As used in all of MiataRoadster’s sponsored race cars, our shifter is a true short shifter, with the fulcrum point relocated for better leverage and quicker shifts.

No more missed shifts, grinding gears, not being able to “find” the desired gear. With our shifter installed, any Miata transmission will be transformed. You’ll fall in love all over again!

Our exclusive tall/angled style puts the knob closer to the steering wheel so your right hand can stay on the wheel more of the time during aggressive driving. The same shaft can be used for either LHD or RHD orientation.

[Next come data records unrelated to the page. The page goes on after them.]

/-- R210: every micro-step of a pass but a handler is one local-port operation; besides, only the place in the pass and
the round-robin index move. -/
def Obligations.PassMicroStepsAreLocalOperations : Prop :=
  ∀ (s : State) (d : Draws) (p : PassPoint) (i : Instr), s.passInProgress = some ⟨d, p⟩ → passOp s d p = some i →
    ∃ t, exec i s = .next t ∧
      s.passStep = { t with passInProgress := s.passStep.passInProgress, nextChannel := s.passStep.nextChannel } ∧
      (s.passStep.nextChannel ≠ s.nextChannel → ∃ x, p = .storeAdcHigh x)

/-- R212: a clean address costs one test; a dirty one is read, handled with the stored value and then cleared, once, and
the pass goes on at the next address. Of a dispatch of `ADC_TRIGGER` nothing is said about the registers and the ADC
index: V14 puts such a claim outside what the spec supports. The read-data return after the LP_MODCLR, none, is the
model's (log 10, DESIGN CHOICE). -/
def Obligations.DirtyAddressIsDispatchedOnce : Prop :=
  ∀ (s : State) (d : Draws) (a : Addr), s.halted = false → s.passInProgress = some ⟨d, .modTest a⟩ →
    let after : Option Pass := some ⟨d, if a = 0xFF#8 then .mirrorUsb else .modTest (a + 1#8)⟩
    let t := State.passRun 4 s
    (s.dirty a = false → s.passStep = { s with passInProgress := after, readData := some 0x00#8 }) ∧
    (s.dirty a = true → (s.handler a (s.reg a)).halted = false →
      t = { s with
        modified := t.modified, emitted := (s.handler a (s.reg a)).emitted, passInProgress := after, readData := none
        registers := if a = s.config.map.adcTrigger then t.registers else s.registers
        nextChannel := if a = s.config.map.adcTrigger then t.nextChannel else s.nextChannel } ∧
      ∀ b, t.dirty b = if b = a then false else s.dirty b)

/-- R230: a register with no handler has the empty action, so that its dispatch alters no other register. -/
def Obligations.UnhandledAddressesHaveNoSideEffect : Prop :=
  ∀ (s : State) (a : Addr) (v : Byte), a ∉ handledAddrs s.config → s.handler a v = s

/-- R231 to R235, R237, R238: what each handler emits, in a configuration that meets R12. Of `ADC_TRIGGER` the output alone
is stated: V14 puts a claim about the registers across it outside what the spec supports (log 29). -/
def Obligations.HandlersEmitTheirOutputs : Prop :=
  ∀ (s : State) (v : Byte), s.config.wf = true →
    s.handler s.config.map.gpioDir v = { s with emitted := s.emitted ++
      [.gpioDir 0 (v.getLsbD 0), .gpioDir 1 (v.getLsbD 1), .gpioDir 2 (v.getLsbD 2), .gpioDir 3 (v.getLsbD 3)] } ∧
    s.handler s.config.map.gpioOut v = { s with emitted := s.emitted ++
      [.gpioOut 0 (v.getLsbD 0), .gpioOut 1 (v.getLsbD 1), .gpioOut 2 (v.getLsbD 2), .gpioOut 3 (v.getLsbD 3)] } ∧
    s.handler s.config.map.fpga v = { s with emitted := s.emitted ++
      [.fpgaReset (v.getLsbD 0), .fpgaLoopback (v.getLsbD 1)] } ∧
    s.handler s.config.map.lcdBacklight v = { s with emitted := s.emitted ++ [.setLcdBacklight v] } ∧
    s.handler s.config.map.irTrigger v = (if v = s.config.irSentinelByte then
      { s with emitted := s.emitted ++
        [.irTransmit (~~~(s.reg s.config.map.irAddress) ++ s.reg s.config.map.irAddress)
          (~~~(s.reg s.config.map.irCommand) ++ s.reg s.config.map.irCommand)] } else s) ∧
    (s.handler s.config.map.adcTrigger v).emitted = s.emitted ++ [.adcTrigger v] ∧
    s.handler s.config.map.ledMode v = { s with emitted := s.emitted ++ [.ledMode v] } ∧
    ∃ ws : List (BitVec 32), s.handler s.config.map.ledLength v = { s with emitted := s.emitted ++ ws.map .ledPushWord } ∧
      ws.length = min v.toNat 10 ∧
      ∀ (k : Nat) (h : k < ws.length), ws[k] =
        s.reg (s.config.map.ledData + BitVec.ofNat 8 (4 * k + 3)) ++ s.reg (s.config.map.ledData + BitVec.ofNat 8 (4 * k + 2))
          ++ s.reg (s.config.map.ledData + BitVec.ofNat 8 (4 * k + 1)) ++ s.reg (s.config.map.ledData + BitVec.ofNat 8 (4 * k))

/-- R236, R253: dispatching 0xBE from the bootloader trigger ends the run with the dirty bit still set, and any other
value does nothing. -/
def Obligations.BootloaderSentinelEndsTheRun : Prop :=
  ∀ (s : State) (d : Draws) (v : Byte), s.config.wf = true → s.halted = false →
    s.passInProgress = some ⟨d, .handler s.config.map.blTrigger v⟩ →
    (v = 0xBE#8 →
      s.passStep = { s with
        halted := true
        emitted := s.emitted ++ [.watchdogDisable, .watchdogScratch s.config.slotA s.config.magicWord,
          .watchdogScratch s.config.slotB (~~~s.config.magicWord), .watchdogReboot] } ∧
      step s.passStep = .fault .halted) ∧
    (v ≠ 0xBE#8 → s.passStep = { s with passInProgress := some ⟨d, .modClear s.config.map.blTrigger⟩ })

/-- R213: the status mirror stores the two drawn bytes, sets no dirty bit, and overwrites what the bus master wrote, in a
configuration that meets R12; then the pass goes on as R210 says: to the input poll if it is due, else to the ADC poll if
it is due, else it ends. (That the read-data return is none after a store is the model's, log 10, DESIGN CHOICE.) -/
def Obligations.StatusMirrorStoresTheDrawnBytes : Prop :=
  ∀ (s : State) (d : Draws), s.config.wf = true → s.halted = false → s.passInProgress = some ⟨d, .mirrorUsb⟩ →
    let t := State.passRun 2 s
    (t = { s with registers := t.registers, passInProgress := t.passInProgress, readData := none } ∧
      ∀ a, t.reg a =
        if a = s.config.map.usb then d.usb else if a = s.config.map.webusbMode then d.webusbMode else s.reg a) ∧
    (∀ i, d.inputs = some i → t.passInProgress = some ⟨d, .readOld1 i⟩) ∧
    (∀ x, d.inputs = none → d.adc = some x → t.passInProgress = some ⟨d, .storeCharging x⟩) ∧
    (d.inputs = none → d.adc = none → t.passInProgress = none)

/-- R214, with no engine step inside it: each input change is ORed into its interrupt-pending register, the snapshots
are stored, and `target` is set exactly when some bit differs. The read-data return after the last store or
ARB_SET_TARGET, none, is the model's (log 10, DESIGN CHOICE). -/
def Obligations.InputPollLatchesEveryChange : Prop :=
  ∀ (s : State) (d : Draws) (i : InputSample), s.config.wf = true → s.halted = false →
    s.passInProgress = some ⟨d, .readOld1 i⟩ →
    let d1 := i.new1 ^^^ s.reg s.config.map.input1
    let d2 := i.new2 ^^^ s.reg s.config.map.input2
    let t := State.passRun (if d1 ||| d2 = 0#8 then 9 else 10) s
    t = { s with
      registers := t.registers, target := if d1 ||| d2 = 0#8 then s.target else true
      passInProgress := d.adc.map (fun x => ⟨d, .storeCharging x⟩), readData := none } ∧
    ∀ a, t.reg a =
      if a = s.config.map.interrupt1 then s.reg s.config.map.interrupt1 ||| d1
      else if a = s.config.map.interrupt2 then s.reg s.config.map.interrupt2 ||| d2
      else if a = s.config.map.input1 then i.new1
      else if a = s.config.map.input2 then i.new2
      else if a = s.config.map.gpioIn then i.gin
      else s.reg a

/-- R215, R72, with no engine step inside it: one channel is sampled into its little-endian pair, the charging bit is
refreshed, the index advances 0, 1, 2, 0, and the pass ends. The read-data return after the last store, none, is the
model's (log 10, DESIGN CHOICE). -/
def Obligations.AdcPollSamplesOneChannel : Prop :=
  ∀ (s : State) (d : Draws) (x : AdcSample), s.config.wf = true → s.halted = false →
    s.passInProgress = some ⟨d, .storeCharging x⟩ →
    let p := if s.nextChannel = 0 then s.config.map.adcVusb
      else if s.nextChannel = 1 then s.config.map.adcVbat else s.config.map.adcTemp
    let t := State.passRun 3 s
    t = { s with registers := t.registers, nextChannel := t.nextChannel, passInProgress := none, readData := none } ∧
    t.nextChannel.val = (s.nextChannel.val + 1) % 3 ∧ t.regPair p = x.sample ∧
    t.reg s.config.map.chargingState = (if x.charging then 0x01#8 else 0x00#8) ∧
    ∀ a, a ≠ p → a ≠ p + 1#8 → a ≠ s.config.map.chargingState → t.reg a = s.reg a

/-- R216, R217: where passes are atomic a pass is one step, and it ends. The step is the gate test and then the micro-steps
that an interleaved pass takes one by one, with nothing between them and none after the pass has ended or the run has
(at most 1040 of them, log 26). -/
def Obligations.AtomicPassEndsInOneStep : Prop :=
  ∀ (s : State) (d : Draws) (rest : List Turn), s.halted = false → s.config.passAtomicity = .atomic →
    s.passInProgress = none → s.schedule = .pass d :: rest →
    let gated : State :=
      if s.fsm = .idle then { s with schedule := rest, readData := some 0x00#8, passInProgress := some ⟨d, .line⟩ }
      else { s with schedule := rest, readData := some 0x01#8 }
    ∃ k, k ≤ 1040 ∧ step s = .next (State.passStep^[k] gated) ∧
      ((State.passStep^[k] gated).passInProgress = none ∨ (State.passStep^[k] gated).halted = true) ∧
      ∀ j, j < k → (State.passStep^[j] gated).passInProgress ≠ none ∧ (State.passStep^[j] gated).halted = false

/-! ## Protection -/

/-- R80: the `read_only` table is the only protection. An operation that is no bus write behaves the same under every
table; a bus write to a read-only address drops the byte (R252), and RECEIVE.DATA advances the cursor all the same (R162);
no operation changes the table. (The returns that are none are the model's, log 10, DESIGN CHOICE.) -/
def Obligations.ProtectionIsTheReadOnlyTableAlone : Prop :=
  (∀ (i : Instr) (s t : State) (table : BitTable), exec i s = .next t →
    (∀ b, i ≠ .receiveData b) → (∀ a v, i ≠ .regwr a v) → (i = .tWriteRx → s.writeInProgress = false) →
    exec i { s with readOnly := table } = .next { t with readOnly := table }) ∧
  (∀ (s : State) (a : Addr) (v : Byte), s.ro a = true →
    exec (.regwr a v) s = .next { s with readData := none }) ∧
  (∀ (s : State) (b : Byte), s.ro s.cursor = true →
    exec (.receiveData b) s = .next { s with cursor := s.cursor + 1#8, eventData := none }) ∧
  ∀ (i : Instr) (s t : State), exec i s = .next t → t.readOnly = s.readOnly

/-- R183: TIP returns `fsm != IDLE` and writes no state of the block; it returns false whenever the engine is not enabled,
in every state that meets the invariant. -/
def Obligations.TipReportsATransactionInProgress : Prop :=
  (∀ x : BitVec 16, decodeLocal (2#4 ++ x) = .ok .tip) ∧
  (∀ s : State, s.fsm ≠ .idle → exec .tip s = .next { s with readData := some 0x01#8 }) ∧
  (∀ s : State, s.fsm = .idle → exec .tip s = .next { s with readData := some 0x00#8 }) ∧
  ∀ s : State, s.Inv → s.enabled = false → exec .tip s = .next { s with readData := some 0x00#8 }
end

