-- ==== Sys2Proof/Laws/Memory.lean ====
section
/-! SUPPORT. The laws of the register file: read after write, and that every operation keeps the canonical form. -/

namespace Sys2Proof.Machine

theorem cellsFind_cellsPut (m : List Host.Cell) (a : Nat) (v : Byte) (b : Nat) :
    cellsFind (cellsPut m a v) b = if b = a then some v else cellsFind m b := by
  induction m with
  | nil => simp [cellsPut, cellsFind, eq_comm]
  | cons c rest ih =>
    obtain ⟨k, x⟩ := c
    simp only [cellsPut]
    split
    · by_cases h : b = a <;> simp [cellsFind, h, eq_comm]
      omega
    · split
      · subst_vars
        by_cases h : b = k <;> simp [cellsFind, h, eq_comm]
      · simp only [cellsFind, ih]
        by_cases h : b = a
        · subst h; simp; omega
        · simp [h]

theorem cellsFind_cellsDrop (m : List Host.Cell) (a b : Nat) :
    cellsFind (cellsDrop m a) b = if b = a then none else cellsFind m b := by
  induction m with
  | nil => simp [cellsDrop, cellsFind]
  | cons c rest ih =>
    obtain ⟨k, x⟩ := c
    simp only [cellsDrop]
    split
    · subst_vars
      rw [ih]
      by_cases h : b = k <;> simp [cellsFind, h, eq_comm]
    · simp only [cellsFind, ih]
      by_cases h : b = a
      · subst h; simp; omega
      · simp [h]

/-- Read after write: the written byte at the written address, every other byte as before. -/
theorem memRead_memWrite (init m : List Host.Cell) (a : Nat) (v : Byte) (b : Nat) :
    memRead init (memWrite init m a v) b = if b = a then v else memRead init m b := by
  unfold memRead memWrite
  split
  · rename_i h
    rw [cellsFind_cellsDrop]
    by_cases hb : b = a <;> simp [hb, h]
  · rw [cellsFind_cellsPut]
    by_cases hb : b = a <;> simp [hb]

theorem mem_cellsPut {m : List Host.Cell} {a : Nat} {v : Byte} {c : Host.Cell} (h : c ∈ cellsPut m a v) :
    c = (a, v) ∨ c ∈ m := by
  induction m with
  | nil => simpa [cellsPut] using h
  | cons d rest ih =>
    obtain ⟨k, x⟩ := d
    simp only [cellsPut] at h
    split at h
    · simpa using h
    · split at h
      · rcases List.mem_cons.1 h with h | h
        · exact .inl h
        · exact .inr (List.mem_cons_of_mem _ h)
      · rcases List.mem_cons.1 h with h | h
        · exact .inr (h ▸ List.mem_cons_self)
        · rcases ih h with h | h
          · exact .inl h
          · exact .inr (List.mem_cons_of_mem _ h)

theorem mem_cellsDrop {m : List Host.Cell} {a : Nat} {c : Host.Cell} (h : c ∈ cellsDrop m a) : c ∈ m := by
  induction m with
  | nil => exact h
  | cons d rest ih =>
    obtain ⟨k, x⟩ := d
    simp only [cellsDrop] at h
    split at h
    · exact List.mem_cons_of_mem _ (ih h)
    · rcases List.mem_cons.1 h with h | h
      · exact h ▸ List.mem_cons_self
      · exact List.mem_cons_of_mem _ (ih h)

theorem cellsPut_rising {m : List Host.Cell} (hm : m.Pairwise (fun x y => x.1 < y.1)) (a : Nat) (v : Byte) :
    (cellsPut m a v).Pairwise (fun x y => x.1 < y.1) := by
  induction m with
  | nil => simp [cellsPut]
  | cons d rest ih =>
    obtain ⟨k, x⟩ := d
    rw [List.pairwise_cons] at hm
    simp only [cellsPut]
    split
    · rename_i h
      refine List.pairwise_cons.2 ⟨fun c hc => ?_, List.pairwise_cons.2 hm⟩
      rcases List.mem_cons.1 hc with rfl | hc
      · exact h
      · exact Nat.lt_trans h (hm.1 c hc)
    · split
      · rename_i h
        subst h
        exact List.pairwise_cons.2 hm
      · refine List.pairwise_cons.2 ⟨fun c hc => ?_, ih hm.2⟩
        rcases mem_cellsPut hc with rfl | hc
        · simp only; omega
        · exact hm.1 c hc

theorem cellsDrop_rising {m : List Host.Cell} (hm : m.Pairwise (fun x y => x.1 < y.1)) (a : Nat) :
    (cellsDrop m a).Pairwise (fun x y => x.1 < y.1) := by
  induction m with
  | nil => simp [cellsDrop]
  | cons d rest ih =>
    obtain ⟨k, x⟩ := d
    rw [List.pairwise_cons] at hm
    simp only [cellsDrop]
    split
    · exact ih hm.2
    · exact List.pairwise_cons.2 ⟨fun c hc => hm.1 c (mem_cellsDrop hc), ih hm.2⟩

/-- A store keeps the canonical form. -/
theorem memWrite_wf {init m : List Host.Cell} (hm : Memory.wf init m) {a : Nat} (ha : a < 256) (v : Byte) :
    Memory.wf init (memWrite init m a v) := by
  obtain ⟨h1, h2, h3⟩ := hm
  unfold memWrite
  split
  · exact ⟨cellsDrop_rising h1 a, fun c hc => h2 c (mem_cellsDrop hc), fun c hc => h3 c (mem_cellsDrop hc)⟩
  · rename_i hv
    refine ⟨cellsPut_rising h1 a v, fun c hc => ?_, fun c hc => ?_⟩
    · rcases mem_cellsPut hc with rfl | hc
      · exact ha
      · exact h2 c hc
    · rcases mem_cellsPut hc with rfl | hc
      · exact hv
      · exact h3 c hc

namespace State

/-- R14: a raw store, seen through `x[b]`. -/
theorem reg_setReg (s : State) (a : Addr) (v : Byte) (b : Addr) :
    (s.setReg a v).reg b = if b = a then v else s.reg b := by
  simp only [reg, setReg_config, setReg_registers, memRead_memWrite, BitVec.toNat_inj]

@[simp] theorem reg_setReg_same (s : State) (a : Addr) (v : Byte) : (s.setReg a v).reg a = v := by
  simp [reg_setReg]

/-- `x[a]` depends on the configuration and the register file alone. -/
theorem reg_congr {s t : State} (hc : t.config = s.config) (hr : t.registers = s.registers) (a : Addr) :
    t.reg a = s.reg a := by
  simp only [reg, hc, hr]

theorem setReg_wf {s : State} (h : Memory.wf s.config.initRegs s.registers) (a : Addr) (v : Byte) :
    Memory.wf (s.setReg a v).config.initRegs (s.setReg a v).registers := by
  simpa using memWrite_wf h a.isLt v

end State

/-! ## Equal register files are equal data -/

theorem cellsFind_of_mem {m : List Host.Cell} (h : m.Pairwise (fun x y => x.1 < y.1)) {c : Host.Cell} (hc : c ∈ m) :
    cellsFind m c.1 = some c.2 := by
  induction m with
  | nil => cases hc
  | cons x rest ih =>
    obtain ⟨k, v⟩ := x
    rw [List.pairwise_cons] at h
    rcases List.mem_cons.1 hc with rfl | hc
    · simp [cellsFind]
    · have := h.1 c hc
      have hne : ¬ k = c.1 := by simp at this; omega
      simp [cellsFind, hne, ih h.2 hc]

theorem mem_of_cellsFind {m : List Host.Cell} {a : Nat} {v : Byte} (h : cellsFind m a = some v) : (a, v) ∈ m := by
  induction m with
  | nil => simp [cellsFind] at h
  | cons x rest ih =>
    obtain ⟨k, u⟩ := x
    simp only [cellsFind] at h
    split at h
    · rename_i hk; simp_all
    · exact List.mem_cons_of_mem _ (ih h)

/-- Two register files in canonical form that read alike are one list. -/
theorem Memory.wf_unique {init m m' : List Host.Cell} (h : Memory.wf init m) (h' : Memory.wf init m')
    (e : ∀ a, a < 256 → memRead init m a = memRead init m' a) : m = m' := by
  have sub : ∀ {p q : List Host.Cell}, Memory.wf init p → Memory.wf init q →
      (∀ a, a < 256 → memRead init p a = memRead init q a) → ∀ c ∈ p, c ∈ q := by
    intro p q hp hq e c hc
    have h1 := e c.1 (hp.2.1 c hc)
    simp only [memRead, cellsFind_of_mem hp.1 hc, Option.getD_some] at h1
    cases hf : cellsFind q c.1 with
    | none => rw [hf] at h1; exact absurd h1 (hp.2.2 c hc)
    | some v => rw [hf] at h1; simp only [Option.getD_some] at h1; subst h1; exact mem_of_cellsFind hf
  have nd : ∀ {p : List Host.Cell}, p.Pairwise (fun x y => x.1 < y.1) → p.Nodup := fun hp =>
    hp.imp (fun hxy hx => by rw [hx] at hxy; omega)
  have perm : m.Perm m' := (List.perm_ext_iff_of_nodup (nd h.1) (nd h'.1)).2
    (fun c => ⟨sub h h' e c, sub h' h (fun a ha => (e a ha).symm) c⟩)
  exact perm.eq_of_pairwise (fun a b _ _ h1 h2 => by omega) h.1 h'.1

end Sys2Proof.Machine
end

We also offer a stock height shaft that appears completely stock from above the boot, yet offers the advantages above (except for locating the shift knob higher and closer to the steering wheel).

Or you can have it both ways with the freedom to set any angle relative to the steering wheel: along with one of our stock height shifters, get one of our shifter extensions as shown in the second pic. The regular price for the extension is $35, but it's only $25 when ordered at the same time as a short shifter kit. Before ordering, please CONTACT US to arrange the package deal price.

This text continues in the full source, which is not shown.